In this context, anonymity is less significant for what it conceals than for what it reveals: self-effacement orients the DJ in supplication to tradition—the music’s more important than they are, as individuals. Only Stingray’s eyes were visible from his balaclava. They were focused exclusively on the decks and barely once looked up at the crowd throughout the duration of his set, a fitting illustration of the purist mentality of techno producers. When asked about his preference for keeping a low profile, Stinson once remarked: “dance music is about the people who listen to it,” as if bequeathing his music to his fans. The intangibility of the world that he helped produce was matched by the somewhat incorporeal identity he cultivated, although it is arguably better to think of Drexciya—the world, not the band—as something that exists within, as a liberated, somewhat dreamy state of mind. Stinson never made enough money from producing to support himself exclusively as a musician. Throughout his time in Drexciya he worked as a truck driver, driving long routes across America that gave him time to think.
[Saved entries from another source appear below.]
-- ==== Sys2Proof/Machine/Consecutive.lean ====
section
/-! DEFINITION. The consecutive packer's commands (41_consecutive.md R130 to R132). -/

namespace Sys2Proof.Machine

/-- PACK_CONS (41_consecutive.md R131): the field goes to CURSOR. -/
def execPackCons (a : Word) (s : State) : Host.Outcome State Fault Refusal :=
  if !legal (.packCons a) s then .next (raise .stateError s)
  else packAt s s.cursor.toNat (elementOperand s.params a)

/-- UNPACK_CONS (41_consecutive.md R132): the field stands at i * k. -/
def execUnpackCons (a : Word) (s : State) : Host.Outcome State Fault Refusal :=
  if !legal (.unpackCons a) s then .next (raise .stateError s)
  else unpackAt s (indexOperand a) (indexOperand a * s.config.k.toNat)

end Sys2Proof.Machine
end

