-- ==== Sys2Proof/Safety.lean ====
section
/-! DEFINITION. The terms the statements use: what a raise does, what a stored field is, and the
invariant of the states a block can be in (10_state.md R38, R39; 70_reset_and_hazards.md R281). -/

namespace Sys2Proof.Machine

/-! ### Errors -/

/-- STATE after a raise, as 60_exceptions.md R255 to R257 list it. -/
def abortedBy (c : Cause) (st : SessionState) : SessionState :=
  if c = .rangeError ∨ c = .capacityError then .aborted
  else if c = .consistencyError then .faulted
  else st

/-- `t` is `s` after a command that raised `c`: the response (c, 0), LAST_CAUSE, bit c of ERR_STICKY and
STATE; everything else as it was (60_exceptions.md R253, R255 to R257; bit 0 of ERR_STICKY is hardwired
0, 10_state.md R33). -/
structure Raised (c : Cause) (s t : State) : Prop where
  frame : t = { s with
    state := abortedBy c s.state
    lastCause := c
    errSticky := t.errSticky
    responses := { cause := c, data := 0#64 } :: s.responses }
  sticky : ∀ b, b < 8 → t.errSticky.getLsbD b =
    (decide (b ≠ 0) && (s.errSticky.getLsbD b || decide (b = (causeCode c).toNat)))

/-- The instruction raises `c` in the state `s`. -/
def Raises (i : Instr) (s : State) (c : Cause) : Prop := ∃ t, exec i s = .next t ∧ Raised c s t

/-! ### Fields of the bit stream -/

/-- The k-bit field at stream address p holds u, most significant bit first (20_memory.md R51). -/
structure FieldAt (s : State) (p k u : Nat) : Prop where
  bits : ∀ j, j < k → readBit s (p + j) = .ok (u.testBit (k - 1 - j))
  small : u < 2 ^ k

/-- `t`'s word buffer is `s`'s with the k-bit field u stored at stream address `start`
(40_word_buffer.md R100): the field's bits, every other allocated bit as it was, zero in the rest of a
word allocated by the write, and every word outside the field's untouched. -/
structure FieldStored (s t : State) (start k u : Nat) : Prop where
  field : FieldAt t start k u
  kept : ∀ p, p < s.lenWords.toNat * s.params.w → (p < start ∨ start + k ≤ p) →
    readBit t p = readBit s p
  fill : ∀ p, s.lenWords.toNat * s.params.w ≤ p → p < t.lenWords.toNat * s.params.w →
    (p < start ∨ start + k ≤ p) → readBit t p = .ok false
  others : ∀ q, (q < start / s.params.w ∨ (start + k - 1) / s.params.w < q) →
    Memory.get t.words q = Memory.get s.words q
  length : t.lenWords.toNat = max s.lenWords.toNat (ceilDiv (start + k) s.params.w)

/-- The word buffer can be read below LEN_WORDS and written at CURSOR: the parameters are legal, every
word below LEN_WORDS exists and holds a value, and CURSOR lies in the allocated words (10_state.md
R34, R38). -/
structure BufferOk (s : State) : Prop where
  params : ParamsLegal s.params
  length : s.lenWords.toNat ≤ s.params.maxWords
  listed : ∀ q, q < s.lenWords.toNat → (Memory.get s.words q).isSome = true
  cursor : s.cursor.toNat ≤ s.lenWords.toNat * s.params.w

/-! ### Layout -/

/-- The width of an element's field: K, or KSMALL + 1 with the overflow router (10_state.md R25). -/
def elemWidth (s : State) : Nat := if s.config.ovfEn then kpOf s else s.config.k.toNat

/-- Where element i's field starts (41_consecutive.md R130, 42_non_consecutive.md R151, 43_overflow.md
R171). -/
def elemAddr (s : State) (i : Nat) : Nat :=
  if s.config.variant = .ncons then fieldAddrNC s.params.w i (elemWidth s) else i * elemWidth s

/-- Where the last of n elements' fields ends (41_consecutive.md R133, 42_non_consecutive.md R154). -/
def elemEnd (s : State) (n : Nat) : Nat :=
  if n = 0 then 0 else elemAddr s (n - 1) + elemWidth s

/-- The flag bit of primary field i (43_overflow.md R170); false where it cannot be read. -/
def flagBit (s : State) (i : Nat) : Bool :=
  match readBit s (primAddr s i) with
  | .ok b => b
  | .error _ => false

/-- How many of the primary fields 0 to n-1 are flagged (10_state.md R39). -/
def flagsBelow (s : State) : Nat → Nat
  | 0 => 0
  | n + 1 => flagsBelow s n + (flagBit s n).toNat

/-! ### The invariant -/

/-- What holds of the memories, the registers and the parameters in every state reachable from reset. -/
structure BlockInv (s : State) : Prop where
  params : ParamsLegal s.params
  wordsWf : Memory.wf s.words = true
  wordsIn : Memory.within s.params.maxWords s.params.w s.words = true
  ovfWf : Memory.wf s.ovf = true
  ovfIn : Memory.within s.params.maxOvf s.params.nativeW s.ovf = true
  sticky : s.errSticky.getLsbD 0 = false
  form : s.state = .empty ∨ legalForm s.params s.config = true
  fresh : s.state = .empty → s.config = ConfigReg.zero ∧ s.cursor = 0#64 ∧ s.count = 0#64 ∧
    s.ovfCount = 0#64
  capacity : s.cursor.toNat ≤ capacityBits s.params
  length : s.lenWords.toNat = ceilDiv s.cursor.toNat s.params.w
  listed : ∀ q, q < s.lenWords.toNat → (Memory.get s.words q).isSome = true
  ovfCapacity : s.ovfCount.toNat ≤ s.params.maxOvf
  ovfListed : ∀ j, j < s.ovfCount.toNat → (Memory.get s.ovf j).isSome = true
  tail : ∀ p, s.cursor.toNat ≤ p → p < s.lenWords.toNat * s.params.w → readBit s p = .ok false

/-- What holds of the packed array in every state reachable from reset: the fields end at CURSOR
(41_consecutive.md R133, 42_non_consecutive.md R154, 43_overflow.md R179), padding reads 0
(42_non_consecutive.md R150), the overflow store holds as many entries as there are flags (10_state.md
R39), an INDEX payload is the number of flags before it (43_overflow.md R173), and no consistency
failure was found (60_exceptions.md R257). -/
structure ArrayInv (s : State) : Prop where
  notFaulted : s.state ≠ .faulted
  ends : s.config.variant ≠ .raw → s.cursor.toNat = elemEnd s s.count.toNat
  rawCount : s.config.variant = .raw → s.count = 0#64
  padding : s.config.variant = .ncons → ∀ p, p < s.lenWords.toNat * s.params.w →
    s.params.w / elemWidth s * elemWidth s ≤ p % s.params.w → readBit s p = .ok false
  noStore : s.config.ovfEn = false → s.ovfCount = 0#64
  flags : s.config.ovfEn = true → flagsBelow s s.count.toNat = s.ovfCount.toNat
  payloads : s.config.ovfEn = true → s.config.ovfMode = false → ∀ i, i < s.count.toNat →
    flagBit s i = true → memRead s (primAddr s i + 1) (ksOf s) = .ok (flagsBelow s i)

/-- The invariant of the states a block can be in. -/
structure Inv (s : State) : Prop where
  block : BlockInv s
  array : ArrayInv s

/-! ### What a command can observe -/

/-- The two states differ at most in the words at or past LEN_WORDS and the entries at or past
OVF_COUNT (10_state.md R43). -/
structure SameObservable (s t : State) : Prop where
  frame : t = { s with words := t.words, ovf := t.ovf }
  words : ∀ q, q < s.lenWords.toNat → Memory.get t.words q = Memory.get s.words q
  ovf : ∀ j, j < s.ovfCount.toNat → Memory.get t.ovf j = Memory.get s.ovf j

end Sys2Proof.Machine
end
The product of those meditative journeys—you could call them domestic migrations—was one of the most astonishing and ambitious musical projects in the history of dance music. In one of his final interviews, given on Detroit radio station WDET in May 2002, months before he died, Stinson was characteristically upbeat. He was looking forward to leaving Detroit and visiting Atlanta, Georgia, a city referred to as “the new land of Atlantis.”